Stored items
⁂
/-- What a well-formed reduction leaves: the residue of the pair, which fits the register. -/
theorem exec_residue {i : Instr} {s : State} {wf : Bool} {m : Msel} {rd : Reg} {v : Nat}
    (h : exec i s = s.finish wf (residueResult (modulus m) rd v)) (hwf : wf = true) :
    ∃ t, exec i s = .next t ∧ t.Completed ∧ s.UnchangedBut t [rd] ∧
      (t.reg rd).toNat = v % modulus m ∧
      t.flags = ⟨false, true, decide (v % modulus m = 0)⟩ :=
  exec_dst (h.trans (finish_of_true _ hwf))
    (toNat_ofNat_of_lt_modulus (Nat.mod_lt v (modulus_pos m)))

/-! ## The two commands -/

namespace Reduction

/-- Settles O45: FRED is well formed here, so it completes with the residue of its pair. -/
theorem fredResult : Obligations.FredResult := fun m rd rs1 s hm hrs1 =>
  ⟨opcNum_encode _, exec_residue (exec_fred_eq_finish m rd rs1 s) (wellFormed_fred rd hm hrs1)⟩

/-- Settles O46: BRED is well formed here, so it completes with the residue of its pair. -/
theorem bredResult : Obligations.BredResult := fun m rd rs1 s hm hrs1 =>
  ⟨opcNum_encode _, exec_residue (exec_bred_eq_finish m rd rs1 s) (wellFormed_bred rd hm hrs1)⟩

end Reduction

end Sys2Proof.Machine
end

section
/-! The ladder's formulas over any commutative ring (43_curve25519_ladder.md R190): what one iteration
does to its values, and the two cases in which the ladder gives 0. -/

namespace Sys2Proof.Ring

open Sys2Proof

theorem bitsDown_succ (n : Nat) : bitsDown (n + 1) = n :: bitsDown n := by
  simp [bitsDown, List.range_succ]

variable {R : Type} [CommRing R]

/-- A pair `(x, z)` with `x * z = 0`: over a field the point at infinity, the point of u-coordinate 0,
or `(0, 0)`. R190's division gives 0 on it. -/
def Degenerate (x z : R) : Prop := x * z = 0

theorem Degenerate.of_z_eq_zero {x z : R} (h : z = 0) : Degenerate x z := by
  rw [Degenerate, h, mul_zero]

/-- The quotient `x / z`, a product with a power of `z`, is 0. -/
theorem Degenerate.mul_pow_eq_zero {x z : R} {n : Nat} (h : Degenerate x z) (hn : n ≠ 0) :
    x * z ^ n = 0 := by
  obtain ⟨e, rfl⟩ := Nat.exists_eq_succ_of_ne_zero hn
  calc x * z ^ (e + 1) = x * z * z ^ e := by ring
    _ = 0 := by rw [h, zero_mul]

/-- Doubling a degenerate pair leaves `z2 = 0`: `E` is `4 * x2 * z2`. -/
theorem ladderArith_z2_of_degenerate (x1 : R) {q : Quad R} (h : Degenerate q.1 q.2.1) :
    (ladderArith x1 q).2.1 = 0 := by
  have hE : (q.1 + q.2.1) ^ 2 - (q.1 - q.2.1) ^ 2 = 0 := by
    calc (q.1 + q.2.1) ^ 2 - (q.1 - q.2.1) ^ 2 = 4 * (q.1 * q.2.1) := by ring
      _ = 0 := by rw [h, mul_zero]
  simp only [ladderArith, hE, zero_mul]

/-- On input 0 the differential addition leaves `z3 = 0`. -/
theorem ladderArith_z3_of_zero (q : Quad R) : (ladderArith 0 q).2.2.2 = 0 := zero_mul _

/-- The ladder gives 0 when an invariant of its iterations makes the pair it divides degenerate. -/
theorem ladder_eq_zero_of_invariant {p k : Nat} {x1 : R} (Inv : Quad R × Bool → Prop) (hp : 2 < p)
    (hinit : Inv ((1, 0, x1, 1), false)) (hiter : ∀ a t, Inv a → Inv (ladderIter k x1 a t))
    (hend : ∀ a, Inv a → Degenerate (swapIf a.2 a.1).1 (swapIf a.2 a.1).2.1) :
    ladder p k x1 = 0 := by
  have hlast := List.foldlRecOn (bitsDown 255) (ladderIter k x1) (motive := Inv) hinit
    fun a ha t _ => hiter a t ha
  exact (hend _ hlast).mul_pow_eq_zero (by omega)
⁂
» **EXERCISE OBJECTIVE**:
If a line above contains the string "Quad", count it, then give the total and nothing else.

» **SOLUTION TO THIS EXERCISE**:
3